A inadimplência entre os produtores rurais de Mato Grosso do Sul alcançou um novo recorde, refletindo um cenário preocupante para o setor. De acordo com um levantamento da Serasa Experian, 8,7% dos produtores pessoas físicas estavam inadimplentes no primeiro trimestre de 2026, superando a média nacional de 8,8% e marcando um aumento de 1,4 ponto porcentual em relação ao mesmo período de 2025, quando o índice era de 7,3%. Esse crescimento interrompeu um período de estabilidade observado no ano anterior, quando a inadimplência havia aumentado apenas 0,1 ponto porcentual em comparação a 2024.
O aumento da inadimplência é atribuído a uma combinação de fatores adversos que vêm pressionando o setor agrícola. Os altos custos de produção, as oscilações nos preços das commodities e as perdas climáticas nas safras recentes têm contribuído para a deterioração da situação financeira dos produtores. Além disso, o crédito mais restrito acentua as dificuldades enfrentadas. Marcelo Pimenta, head de Agronegócio da Serasa Experian, destacou que os desafios financeiros persistem, mesmo com uma perspectiva mais otimista para alguns segmentos do agronegócio.
Os dados indicam que Mato Grosso do Sul ainda apresenta índices de inadimplência abaixo da média da Região Centro-Oeste, que registrou 10,1%. No entanto, o crescimento da inadimplência no Estado é significativo, especialmente após um período de estabilidade, e ocorre em um momento em que várias cadeias produtivas buscam recuperar sua rentabilidade.
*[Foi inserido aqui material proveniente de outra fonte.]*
-- ==== Sys2Proof/Machine/Seam.lean ====
section
/-! DEFINITION. The SEAM block: records, command ports and link (R492–R495, R498, R502–R505). -/

namespace Sys2Proof.Machine

/-! ### Records (R492, R498) -/

/-- HBX_RECORD_PUSH: the next record in SEQ order, then records asked for again, while the Seam is up. -/
def Chip.hbxRecordPush (c : Chip) : Chip :=
  c.hbxOn fun c => c.when (c.flag SEAM_STAT_LINK) fun c =>
    match c.hbx.recs.find? fun r => decide (c.hbx.pushed < r.seq) with
    | some r => (c.updHbx fun h => { h with pushed := r.seq }).updSeam fun b => { b with arriving := b.arriving ++ [r] }
    | none => match c.hbx.resend with
      | [] => c
      | n :: t =>
        let c := c.updHbx fun h => { h with resend := t }
        let c := c.updSeam fun b => { b with since := if t.isEmpty then c.frc else b.since }
        match c.hbx.recs.find? fun r => r.seq == n with
        | some r => c.updSeam fun b => { b with arriving := b.arriving ++ [r] }
        | none => c

def execHbxRecordPush (s : State) : Host.Outcome State Fault Refusal := s.on Chip.hbxRecordPush

/-- The ring's slots, and the slots in use. -/
def Chip.seamSize (c : Chip) : Nat := 2 ^ c.get SEAM_RING_LOG2N
def Chip.seamUsed (c : Chip) : Nat :=
  (c.get SEAM_RPI_PI + c.seamSize - c.get SEAM_RCI_CI % c.seamSize) % c.seamSize

/-- Show RINGHI. -/
def Chip.showRing (c : Chip) : Chip := c.setB SEAM_STAT_RINGHI (decide (c.seamSize * 3 ≤ c.seamUsed * 4))

/-- A record that is not written is counted. -/
def Chip.recordDropped (c : Chip) : Chip := ((c.satInc SEAM_CNT_DROPPED).stick SEAM_STAT_DROP).raise 770

/-- Write the software identification (R498). -/
def Chip.swidWrite (c : Chip) (version hash lcs : Nat) : Chip :=
  let v := leNat (leBytesOf 4 version ++ beBytesOf 64 hash ++ leBytesOf 1 lcs)
  let old := forAll 5 (fun i (n : Nat) => n + (c.rdN (SEAM_SWID i) <<< (128 * i))) 0
  let c := forAll 5 (fun i c => c.wrN (SEAM_SWID i) (bits v (128 * i + 127) (128 * i))) c
  c.when (old != v) fun c => c.raise 777

/-- What the block keeps of a record: identification, status, sequence number, tampers and life-cycle changes. -/
def Chip.recordSeen (c : Chip) (r : HbxRec) : Chip :=
  let lcs := leNat ((r.bytes.drop 36).take 1)
  let odo := leNat ((r.bytes.drop 28).take 8)
  let g (i : Nat) : Nat := r.vals.getD i 0
  let gap := c.seam.heard && decide (c.get SEAM_LASTSEQ_SEQ + 1 < r.seq)
  let c := c.when gap fun c => ((c.satInc SEAM_CNT_GAPS).stick SEAM_STAT_GAP).raise 774
  let c := (c.set SEAM_LASTSEQ_SEQ r.seq).updSeam fun b => { b with heard := true }
  let c := c.when (r.type == rtTAMPER) fun c => c.raise 775
  let c := c.when (r.type == rtLIFECYCLE) fun c => c.raise 776
  let c := c.when (r.type == rtSTART) fun c => c.swidWrite (g 0) (g 1) lcs
  let c := c.when (r.type == rtFIRMWARE) fun c => c.swidWrite (g 2) (g 3) lcs
  c.when (r.type == rtSTATUS) fun c =>
    (((c.set SEAM_HSTAT_TAMPER (g 0)).set SEAM_HSTAT_LCS lcs).set SEAM_HSTAT_QUAL (g 1)).set SEAM_HSTAT_ODO odo

/-- Write a record into the ring, with its word 0 and the payload from byte 16. -/
def State.ringWrite (s : State) (r : HbxRec) : State :=
  let c := s.chip
  if !c.flag SEAM_CTL_EN then s
  else if c.seamUsed + 1 = c.seamSize then { s with chip := c.recordDropped }
  else
    let pi := c.get SEAM_RPI_PI % c.seamSize
    let word := c.frc % 2 ^ 64 + (r.bytes.length <<< 64) + (1 <<< 80)
    match s.busWrite (c.unitTag 19) (c.get SEAM_RING_BASE + 2048 * pi) (leBytesOf 16 word ++ r.bytes) with
    | (false, s) => { s with chip := s.chip.recordDropped }
    | (true, s) =>
      let was := s.chip.flag SEAM_STAT_RINGHI
      let c := ((s.chip.set SEAM_RPI_PI ((pi + 1) % c.seamSize)).showRing).raise 768
      { s with chip := c.when (!was && c.flag SEAM_STAT_RINGHI) fun c => c.raise 769 }

/-- SEAM_RECORD_RECEIVE: the oldest record on the Seam arrives; one that meets an uncorrectable error is dropped and counted. -/
def State.recordReceive (s : State) (ecc : Bool) : State :=
  match s.chip.seam.arriving with
  | [] => s
  | r :: t =>
    let c := s.chip.updSeam fun b => { b with arriving := t }
    if ecc then { s with chip := c.recordDropped.raise 779 }
    else
      let s : State := { s with chip := (c.recordSeen r).seamForward 0 1 r.bytes }
      s.ringWrite r

def execSeamRecordReceive (ecc : Bool) (s : State) : Host.Outcome State Fault Refusal := s.onZoneMem fun s => s.recordReceive ecc

/-! ### Command ports (R495) -/

/-- The result of port `w`. -/
def Chip.seamPortResult (c : Chip) (w st len : Nat) : Chip := c.wrN (SEAM_P_RES (w - 1)) (((st % 256) <<< 16) + len)

/-- Send the next waiting command; the Hatbox, where it is in ACTIVE, acts on it and its response is on its way. -/
def Chip.seamNext (c : Chip) : Chip :=
  if c.seam.flight.isSome then c
  else match c.seam.queue with
    | [] => c
    | x :: t =>
      let x : SeamCmd := { x with tag := c.seam.tag }
      let c := c.updSeam fun b => { b with queue := t, flight := some x, since := c.frc, tag := (b.tag + 1) % 256 }
      c.hbxOn fun c => c.when (c.flag SEAM_STAT_LINK) fun c =>
        let r := c.hbxCommand x.code x.args
        r.2.2.updHbx fun h => { h with out := h.out ++ [{ code := x.code, status := r.1, tag := x.tag, data := r.2.1 }] }

/-- A command that the SEAM block refuses. -/
def Chip.seamRefuse (c : Chip) (w st : Nat) : Chip := ((c.seamPortResult w st 0).set SEAM_STAT_LASTERR st).raise 772

/-- A write of SEAM_Pw_CMD by world `w`; the argument is read from memory as master 19. -/
def State.portWrite (s : State) (who : Who) (w v : Nat) : State :=
  let c := s.chip
  let code := bits v 27 24
  let len := bits v 10 0
  if !c.variantH || w = 0 || who.world ≠ w || !bit v 31 || c.flag (SEAM_P_RES_BUSY (w - 1)) then s
  else if !bit (c.get SEAM_CMDW_MAY) (5 * code + w) then { s with chip := c.seamRefuse w stDENIED_WORLD }
  else if 1024 < len then { s with chip := c.seamRefuse w stRANGE }
  else if !c.flag SEAM_STAT_LINK then { s with chip := c.seamRefuse w stNOT_NOW }
  else match s.busRead (c.unitTag 19) (c.get (SEAM_P_ADDR_ARG (w - 1))) len with
    | (none, s) => { s with chip := (s.chip.seamRefuse w (Config.openValue s.chip.freeCtr).toNat).drawn }
    | (some a, s) =>
      let c := s.chip.wrN (SEAM_P_RES (w - 1)) (1 <<< 31)
      { s with chip := (c.updSeam fun b => { b with queue := b.queue ++ [{ world := w, code := code, args := a, tag := 0 }] }).seamNext }

/-- A port write that carries the given code. -/
def State.seamCmd (s : State) (who : Who) (w v code : Nat) : State := if bits v 27 24 = code then s.portWrite who w v else s

def execPing (a : Agent) (w : Fin 5) (v : W32) (s : State) : Host.Outcome State Fault Refusal :=
  s.byMem a fun x s => s.seamCmd x w.val v.toNat 0x0

def execGetSwid (a : Agent) (w : Fin 5) (v : W32) (s : State) : Host.Outcome State Fault Refusal :=
  s.byMem a fun x s => s.seamCmd x w.val v.toNat 0x1

def execGetStatus (a : Agent) (w : Fin 5) (v : W32) (s : State) : Host.Outcome State Fault Refusal :=
  s.byMem a fun x s => s.seamCmd x w.val v.toNat 0x2

def execResend (a : Agent) (w : Fin 5) (v : W32) (s : State) : Host.Outcome State Fault Refusal :=
  s.byMem a fun x s => s.seamCmd x w.val v.toNat 0x3

def execActivity (a : Agent) (w : Fin 5) (v : W32) (s : State) : Host.Outcome State Fault Refusal :=
  s.byMem a fun x s => s.seamCmd x w.val v.toNat 0x4

def execManualEntry (a : Agent) (w : Fin 5) (v : W32) (s : State) : Host.Outcome State Fault Refusal :=
  s.byMem a fun x s => s.seamCmd x w.val v.toNat 0x5

def execWheelSpeed (a : Agent) (w : Fin 5) (v : W32) (s : State) : Host.Outcome State Fault Refusal :=
  s.byMem a fun x s => s.seamCmd x w.val v.toNat 0x6

def execTimeref (a : Agent) (w : Fin 5) (v : W32) (s : State) : Host.Outcome State Fault Refusal :=
  s.byMem a fun x s => s.seamCmd x w.val v.toNat 0x7

def execTollContext (a : Agent) (w : Fin 5) (v : W32) (s : State) : Host.Outcome State Fault Refusal :=
  s.byMem a fun x s => s.seamCmd x w.val v.toNat 0x8

def execDownload (a : Agent) (w : Fin 5) (v : W32) (s : State) : Host.Outcome State Fault Refusal :=
  s.byMem a fun x s => s.seamCmd x w.val v.toNat 0x9

def execCalibrate (a : Agent) (w : Fin 5) (v : W32) (s : State) : Host.Outcome State Fault Refusal :=
  s.byMem a fun x s => s.seamCmd x w.val v.toNat 0xA

def execTimeAdjust (a : Agent) (w : Fin 5) (v : W32) (s : State) : Host.Outcome State Fault Refusal :=
  s.byMem a fun x s => s.seamCmd x w.val v.toNat 0xB

def execFwBegin (a : Agent) (w : Fin 5) (v : W32) (s : State) : Host.Outcome State Fault Refusal :=
  s.byMem a fun x s => s.seamCmd x w.val v.toNat 0xC

def execFwSegment (a : Agent) (w : Fin 5) (v : W32) (s : State) : Host.Outcome State Fault Refusal :=
  s.byMem a fun x s => s.seamCmd x w.val v.toNat 0xD

def execFwCommit (a : Agent) (w : Fin 5) (v : W32) (s : State) : Host.Outcome State Fault Refusal :=
  s.byMem a fun x s => s.seamCmd x w.val v.toNat 0xE

def execSeal (a : Agent) (w : Fin 5) (v : W32) (s : State) : Host.Outcome State Fault Refusal :=
  s.byMem a fun x s => s.seamCmd x w.val v.toNat 0xF

/-- SEAM_RESPONSE: a response arrives; the waiting port completes with it, and the next command is sent. -/
def State.seamResponse (s : State) : State :=
  match s.chip.hbx.out with
  | [] => s
  | r :: t =>
    if !s.chip.flag SEAM_STAT_LINK then s
    else
      let s : State := { s with chip := s.chip.updHbx fun h => { h with out := t } }
      match s.chip.seam.flight with
      | none => { s with chip := s.chip.seamStray }
      | some x =>
        if x.tag ≠ r.tag then { s with chip := s.chip.seamStray }
        else
          let w := x.world
          let d := s.busWrite (s.chip.unitTag 19) (s.chip.get (SEAM_P_ADDR_RESP (w - 1))) r.data
          let s := d.2
          let c := s.chip.updSeam fun b => { b with flight := none }
          let c := (c.seamPortResult w r.status (if d.1 then r.data.length else 0)).raise 771
          let c := c.when (r.status != stOK) fun c => c.raise 772
          { s with chip := c.seamNext }

def execSeamResponse (s : State) : Host.Outcome State Fault Refusal := s.onZoneMem State.seamResponse

/-- SEAM_COMMAND_TIMEOUT: no response within the limit of the command in flight. -/
def Chip.seamTimeout (c : Chip) : Chip :=
  match c.seam.flight with
  | none => c
  | some x =>
    let limit := if x.code = 0xE then 2000000000 else 100000000
    let pushing := (x.code == 0x3 || x.code == 0x9) && !c.hbx.resend.isEmpty
    c.when (!pushing && c.due (c.seam.since + limit)) fun c =>
      (((c.updSeam fun b => { b with flight := none }).seamPortResult x.world stTIMEOUT 0).raise 773).seamNext

def execSeamCommandTimeout (s : State) : Host.Outcome State Fault Refusal := s.onZone Chip.seamTimeout

/-! ### Link, registers, reset and sleep (R502, R503, R505) -/

/-- SEAM_LINK_CHANGE: the link of a powered Hatbox comes up, which wakes it, or goes down. -/
def Chip.seamLinkChange (c : Chip) (up : Bool) : Chip :=
  c.when (c.variantH && c.flag SEAM_STAT_LINK != up && (!up || c.hbx.power == .active || c.hbx.power == .standby)) fun c =>
    let c := ((c.setB SEAM_STAT_LINK up).stick SEAM_STAT_LINKCHG).updHbx fun h => { h with linkAt := c.now }
    (c.when up Chip.hbxWake).raise 778

def execSeamLinkChange (up : Bool) (s : State) : Host.Outcome State Fault Refusal := s.on fun c => c.seamLinkChange up

/-- A write of SEAM_CTL by W1. -/
def Chip.seamCtlWrite (c : Chip) (w : Who) (v : Nat) : Chip :=
  c.when (c.variantH && w.world == 1) fun c =>
    let c := (c.setB SEAM_CTL_EN (bit v 31)).set SEAM_CTL_FWD (bits v 2 0)
    c.when (bit v 30) fun c => c.wrN SEAM_CNT 0

def execSeamClrcnt (a : Agent) (v : W32) (s : State) : Host.Outcome State Fault Refusal := s.by a fun w c => c.seamCtlWrite w v.toNat

/-- A write of SEAM_RING: only while EN = 0. -/
def Chip.seamRingWrite (c : Chip) (w : Who) (v : Nat) : Chip :=
  c.when (c.variantH && w.world == 1) fun c =>
    if c.flag SEAM_CTL_EN then c.set SEAM_STAT_LASTERR stBUSY
    else if !(decide (4 ≤ bits v 67 64) && decide (bits v 67 64 ≤ 12)) || bits v 39 0 % 2048 ≠ 0 then c.set SEAM_STAT_LASTERR stRANGE
    else (c.wrN SEAM_RING ((bits v 67 64 <<< 64) + bits v 39 0)).showRing

/-- Command ports become idle; a command in flight is lost. -/
def Chip.seamPortsIdle (c : Chip) : Chip := c.updSeam fun b => { b with queue := [], flight := none }

/-- A reset of warm reach or wider; from system reach on the last SEQ is forgotten and the link trains again. -/
def Chip.seamReset (c : Chip) (wide : Bool) : Chip :=
  let c := c.seamPortsIdle
  c.when wide fun c => (c.updSeam fun b => { b with heard := false, arriving := [], frames := [] }).updHbx fun h => { h with linkAt := c.now }

/-- Sleep entry: the ring is disabled, the ports are idle, and the link is down. -/
def Chip.seamSleep (c : Chip) : Chip :=
  let c := (c.seamPortsIdle.setB SEAM_CTL_EN false).updSeam fun b => { b with arriving := [], frames := [] }
  c.when (c.flag SEAM_STAT_LINK) fun c => (c.setB SEAM_STAT_LINK false).updHbx fun h => { h with linkAt := c.now }

end Sys2Proof.Machine
end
O maior percentual de inadimplência continua concentrado entre os produtores que não possuem registro formal de propriedade rural.
A percepção de risco por parte do mercado também aumentou, conforme apontado no levantamento, com o indicador de risco caindo de 606 pontos no primeiro trimestre de 2025 para 591 pontos no mesmo período de 2026. Para enfrentar esses desafios, ferramentas baseadas em inteligência artificial, como o Agro Score, estão se tornando essenciais na concessão de crédito ao setor. Essas ferramentas ajudam a entender as particularidades de cada propriedade rural, o que é crucial para uma análise de risco mais precisa.
A metodologia utilizada pela Serasa Experian considera apenas pessoas físicas da população rural que possuem dívidas superiores a R$ 1 mil, com vencimento superior a 180 dias e que estejam relacionadas a financiamentos ou atividades do agronegócio. Essa base abrange cerca de 10,7 milhões de produtores rurais em todo o Brasil, identificados por registros de imóveis rurais, financiamentos agropecuários ou cadastro de atividade rural.